Task statement: The lines from the start of the records through the one containing "[reqClear] using holds))" are to be restated word for word; please include both ends.
*** Given data ***
theorem code_of_le {v : Nat} (le : v ≤ 7) : ∃ m : Mode, m.code = v := by
  match v with
  | 0 => exact ⟨.off, rfl⟩
  | 1 => exact ⟨.configure, rfl⟩
  | 2 => exact ⟨.steep, rfl⟩
  | 3 => exact ⟨.render, rfl⟩
  | 4 => exact ⟨.shadow, rfl⟩
  | 5 => exact ⟨.measure, rfl⟩
  | 6 => exact ⟨.hold, rfl⟩
  | 7 => exact ⟨.frozen, rfl⟩

/-- Reason 6 is a code that names no mode. -/
theorem reqReason_six (h : Hw) (v : Nat) : reqReason h v = 6 ↔ 7 < v := by
  refine ⟨fun six => Nat.lt_of_not_le fun le => ?_, fun beyond => ?_⟩
  · obtain ⟨m, rfl⟩ := code_of_le le
    have low := reqReason_le h m
    omega
  · match v with
    | n + 8 => rfl

theorem startBlock_zero {m : Mode} (free : startBlock h m = 0) : h.adm.applied = true ∧ fbit h SCHED_BOOT_STAT_LOADED = true ∧
    (m = .shadow → twinEn h = true) := by
  unfold startBlock at free
  split at free
  · cases free
  split at free
  · cases free
  split at free
  · cases free
  split at free
  · cases free
  rename_i applied loaded twin
  exact ⟨by simpa using applied, by simpa using loaded, fun shadow => by simpa [shadow] using twin⟩

end

/-- Settles O58, clause by clause. -/
theorem modeAtBoundary : Obligations.ModeAtBoundary := by
  unfold Obligations.ModeAtBoundary
  refine ⟨?self, fun m => by cases m <;> simp [canHold], ?free, fun h => ⟨fget_steepCount, steepCount_idle, fget_modeEntry_steep h⟩,
    ?request, fun h => ⟨autoRender_ends, autoRender_stays⟩, reqReason_zero, fun h m free => startBlock_zero free, reqReason_six⟩
  case self =>
    rintro h x stops rfl y rfl
    have cur : (actUpdate h).md.cur = h.md.cur := congrArg ModeSt.cur (actUpdate_md h)
    rw [modeStep_of_self stops]
    refine ⟨fun holds => ?_, fun holds => ?_⟩ <;> rw [← cur] at holds
    · exact congrArg (·, false) (if_pos holds)
    · exact congrArg (·, false) (if_neg (by simpa [reqClear] using holds))
  case free =>
    intro h goes alone none
    rw [modeStep_of_free goes alone, none]
  case request =>
    rintro h x v rfl
    refine ⟨fun none => by simp only [reqStep, none], fun asked present => reqStep_present asked present,
      fun asked steep plays left => reqStep_waits asked steep plays left, fun asked other now => ⟨fun refused => ?_, ?_⟩⟩
    · rw [reqStep_of_served asked other now, if_pos refused]
      rfl
    · rintro m rfl taken
      exact reqStep_of_taken asked other now taken

end Sys2Proof.Machine
end

section
/-! The event log (R306, R349, R350). -/

namespace Sys2Proof.Machine

/-! ### What the log writer hands on -/

section
variable {h : Hw} {e : Ev} {n : Nat}

theorem logEvent_off (off : logEn h e.cls = false) : logEvent h e n = h := if_pos (.inr (by simp [off]))

theorem logEvent_on (known : e.cls ≤ 4) (on : logEn h e.cls = true) :
    logEvent h e n = if e.cls = 1 ∨ e.cls = 2 then
        if h.evt.seen.contains (e.page, e.code) then count h (pg .evt 0) EVT_LOG_SUPP 1 3
        else logPush { h with evt := { h.evt with seen := (e.page, e.code) :: h.evt.seen } } (logQ h e.cls) (logWords h 0x50 e n)
      else logPush h (logQ h e.cls) (logWords h 0x50 e n) :=
  if_neg (by simp [on, known])

theorem logEvent_always (known : e.cls ≤ 4) (on : logEn h e.cls = true) (contained : e.cls ≠ 1) (partner : e.cls ≠ 2) :
    logEvent h e n = logPush h (logQ h e.cls) (logWords h 0x50 e n) :=
  (logEvent_on known on).trans (if_neg (by simp [contained, partner]))

theorem logEvent_first (on : logEn h e.cls = true) (once : e.cls = 1 ∨ e.cls = 2) (new : (e.page, e.code) ∉ h.evt.seen) :
    logEvent h e n = logPush { h with evt := { h.evt with seen := (e.page, e.code) :: h.evt.seen } } (logQ h e.cls)
      (logWords h 0x50 e n) := by
  rw [logEvent_on (by omega) on, if_pos once, if_neg (by simpa using new)]

theorem logEvent_further (on : logEn h e.cls = true) (once : e.cls = 1 ∨ e.cls = 2) (seen : (e.page, e.code) ∈ h.evt.seen) :
    logEvent h e n = irqSet (fadd h EVT_LOG_SUPP 1) 0x4000 3 := by
  rw [logEvent_on (by omega) on, if_pos once, if_pos (by simpa using seen)]
  rfl

end

/-! ### The words of an entry -/

theorem logWords_fields (h : Hw) (e : Ev) {n : Nat} (cls : e.cls < 8) (page : e.page < 2 ^ 16) (code : e.code < 2 ^ 16)
    (esn : n < 2 ^ 48) (sec : tSec (timeNow h) < 2 ^ 48) (ns : tNs (timeNow h) < 2 ^ 30) (frac : tFrac (timeNow h) < 2 ^ 16) :
    dbits (dw (0x50 + 2 ^ 8 * e.cls + 2 ^ 16 * e.page + 2 ^ 32 * e.code)) 0 8 = 0x50 ∧
    dbits (dw (0x50 + 2 ^ 8 * e.cls + 2 ^ 16 * e.page + 2 ^ 32 * e.code)) 8 3 = e.cls ∧
    dbits (dw (0x50 + 2 ^ 8 * e.cls + 2 ^ 16 * e.page + 2 ^ 32 * e.code)) 16 16 = e.page ∧
    dbits (dw (0x50 + 2 ^ 8 * e.cls + 2 ^ 16 * e.page + 2 ^ 32 * e.code)) 32 16 = e.code ∧
    dbits (dw e.detail.toNat) 0 32 = e.detail.toNat ∧
    dbits (dw (n + 2 ^ 48 * fget h EVT_SEQ_STAT_EPOCH)) 0 48 = n ∧
    dbits (dw (n + 2 ^ 48 * fget h EVT_SEQ_STAT_EPOCH)) 48 16 = fget h EVT_SEQ_STAT_EPOCH ∧
    dbits (dw e.frame) 0 64 = e.frame % 2 ^ 64 ∧
    dbits (dw (tSec (timeNow h) % 2 ^ 48)) 0 48 = tSec (timeNow h) ∧
    dbits (dw (tNs (timeNow h) + 2 ^ 32 * tFrac (timeNow h))) 0 30 = tNs (timeNow h) ∧
    dbits (dw (tNs (timeNow h) + 2 ^ 32 * tFrac (timeNow h))) 32 16 = tFrac (timeNow h) := by
  have epoch : fget h EVT_SEQ_STAT_EPOCH < 2 ^ 16 := fget_lt h EVT_SEQ_STAT_EPOCH
  have detail := e.detail.isLt
  simp only [dbits, dw, BitVec.toNat_ofNat]
  refine ⟨?_, ?_, ?_, ?_, ?_, ?_, ?_, ?_, ?_, ?_, ?_⟩ <;> omega

/-! ### The FIFO -/

theorem logPush_room {h : Hw} (room : h.evt.fifo.length < 256) (q : Nat) (w : List Dword) :
    logPush h q w = { h with evt := { h.evt with fifo := h.evt.fifo ++ [(q, w)] } } := if_pos room

theorem logPush_full {h : Hw} (full : 256 ≤ h.evt.fifo.length) (q : Nat) (w : List Dword) :
    logPush h q w = irqSet (fadd { h with evt := { h.evt with gap := h.evt.gap.put q (h.evt.gap.get q + 1) } } (QUE_LOST q) 1)
      (qPage q) 2 := if_neg (Nat.not_lt.2 full)

section
variable {h x y : Hw} {q : Nat} {w : List Dword}

/-- Where its queue does not take the GAP entry, nothing leaves the FIFO. -/
theorem logPump_gap_waits (one : h.evt.fifo = [(q, w)]) (lost : 0 < h.evt.gap.get q)
    (full : pubTry h q (gapWords h (h.evt.gap.get q)) = none) : logPump h = h := by
  have same : { h with evt := { h.evt with fifo := [(q, w)] } } = h := by rw [← one]
  simp only [logPump, one, logPumpGo, if_neg (Nat.pos_iff_ne_zero.1 lost), full, Option.map_none]
  exact same

theorem logPump_gap_first (one : h.evt.fifo = [(q, w)]) (lost : 0 < h.evt.gap.get q)
    (gap : pubTry h q (gapWords h (h.evt.gap.get q)) = some x)
    (entry : pubTry { parkOn x 0 17 with evt := { x.evt with gap := x.evt.gap.put q 0 } } q w = some y) :
    logPump h = { parkOn y 0 17 with evt := { y.evt with fifo := [] } } := by
  simp only [logPump, one, logPumpGo, if_neg (Nat.pos_iff_ne_zero.1 lost), gap, Option.map_some, entry]
  rfl

end

/-- Settles O59, clause by clause. -/
theorem eventLog : Obligations.EventLog := by
  unfold Obligations.EventLog
  refine ⟨fun h e n => ⟨logEvent_off, logEvent_always, fun on once => ⟨logEvent_first on once, logEvent_further on once⟩⟩, ?words,
    fun h q w => ⟨fun room => logPush_room room q w, fun full => ⟨_, rfl, logPush_full full q w⟩⟩,
    fun h x y q w one lost => ⟨logPump_gap_waits one lost, logPump_gap_first one lost⟩⟩
  case words =>
    rintro h e n l rfl
    exact ⟨rfl, fun cls page code esn sec ns frac => logWords_fields h e cls page code esn sec ns frac⟩

end Sys2Proof.Machine
end

section
/-! The twin pair (R387, R396 to R398). -/

namespace Sys2Proof.Machine

/-! ### Missed heartbeats -/

theorem twinMod_twin (h : Hw) (f : Twin → Twin) : (twinMod h f).twin = f h.twin := rfl

theorem fget_twinMod (h : Hw) (f : Twin → Twin) (x : Fld) : fget (twinMod h f) x = fget h x := rfl

theorem twinEn_twinMod (h : Hw) (f : Twin → Twin) : twinEn (twinMod h f) = twinEn h := rfl

section
variable {h : Hw}

/-- HB_MISS before a frame is taken into account, as it stands behind the writes of this one. -/
theorem fget_hbMiss (h : Hw) (v : Nat) : fget (fset h TWIN_TSTAT_PEER_SEEN v) TWIN_TSTAT_HB_MISS = fget h TWIN_TSTAT_HB_MISS :=
  fget_fset_beside _ _ _ _ rfl (by decide) (by decide)

theorem hbCheck_got (en : twinEn h = true) (got : h.twin.hbGot = true) :
    hbCheck h = fset (fset (twinMod h fun t => { t with missNow := false }) TWIN_TSTAT_PEER_SEEN 1) TWIN_TSTAT_HB_MISS 0 := by
  simp only [hbCheck, twinEn_twinMod, en, not_true_eq_false, if_false, fset_twin, twinMod_twin, got, if_true]
  rfl

/-- The state of a frame without the partner's heartbeat, its miss counted. -/
def hbMissed (h : Hw) : Hw :=
  fadd (fset (twinMod h fun t => { t with missNow := false }) TWIN_TSTAT_PEER_SEEN 0) TWIN_HB_MISS_CNT 1

theorem hbCheck_missed (en : twinEn h = true) (missed : h.twin.hbGot = false) :
    hbCheck h = if fget h TWIN_TSTAT_HB_MISS = 3 then hbMissed h
      else
        let z := twinMod (fset (hbMissed h) TWIN_TSTAT_HB_MISS (fget h TWIN_TSTAT_HB_MISS + 1)) fun t =>
          { t with missNow := fget h TWIN_TSTAT_HB_MISS == 2 }
        if fget h TWIN_TSTAT_HB_MISS = 2 ∧ roleOf z = 1 then
          irqSet (capture (fadd z TWIN_PEER_LOST_CNT 1) 2 0x6000 0x0336 0) 0x6000 3
        else z := by
  simp only [hbCheck, twinEn_twinMod, en, not_true_eq_false, if_false, fset_twin, twinMod_twin, missed, Bool.false_eq_true,
    fget_hbMiss, fget_twinMod]
  rfl

theorem twinMod_self {g : Hw} {f : Twin → Twin} (same : f g.twin = g.twin) : twinMod g f = g := by rw [twinMod, same]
*** End of Given data ***
Output of the exercise:
theorem code_of_le {v : Nat} (le : v ≤ 7) : ∃ m : Mode, m.code = v := by
  match v with
  | 0 => exact ⟨.off, rfl⟩
  | 1 => exact ⟨.configure, rfl⟩
  | 2 => exact ⟨.steep, rfl⟩
  | 3 => exact ⟨.render, rfl⟩
  | 4 => exact ⟨.shadow, rfl⟩
  | 5 => exact ⟨.measure, rfl⟩
  | 6 => exact ⟨.hold, rfl⟩
  | 7 => exact ⟨.frozen, rfl⟩

/-- Reason 6 is a code that names no mode. -/
theorem reqReason_six (h : Hw) (v : Nat) : reqReason h v = 6 ↔ 7 < v := by
  refine ⟨fun six => Nat.lt_of_not_le fun le => ?_, fun beyond => ?_⟩
  · obtain ⟨m, rfl⟩ := code_of_le le
    have low := reqReason_le h m
    omega
  · match v with
    | n + 8 => rfl

theorem startBlock_zero {m : Mode} (free : startBlock h m = 0) : h.adm.applied = true ∧ fbit h SCHED_BOOT_STAT_LOADED = true ∧
    (m = .shadow → twinEn h = true) := by
  unfold startBlock at free
  split at free
  · cases free
  split at free
  · cases free
  split at free
  · cases free
  split at free
  · cases free
  rename_i applied loaded twin
  exact ⟨by simpa using applied, by simpa using loaded, fun shadow => by simpa [shadow] using twin⟩

end

/-- Settles O58, clause by clause. -/
theorem modeAtBoundary : Obligations.ModeAtBoundary := by
  unfold Obligations.ModeAtBoundary
  refine ⟨?self, fun m => by cases m <;> simp [canHold], ?free, fun h => ⟨fget_steepCount, steepCount_idle, fget_modeEntry_steep h⟩,
    ?request, fun h => ⟨autoRender_ends, autoRender_stays⟩, reqReason_zero, fun h m free => startBlock_zero free, reqReason_six⟩
  case self =>
    rintro h x stops rfl y rfl
    have cur : (actUpdate h).md.cur = h.md.cur := congrArg ModeSt.cur (actUpdate_md h)
    rw [modeStep_of_self stops]
    refine ⟨fun holds => ?_, fun holds => ?_⟩ <;> rw [← cur] at holds
    · exact congrArg (·, false) (if_pos holds)
    · exact congrArg (·, false) (if_neg (by simpa [reqClear] using holds))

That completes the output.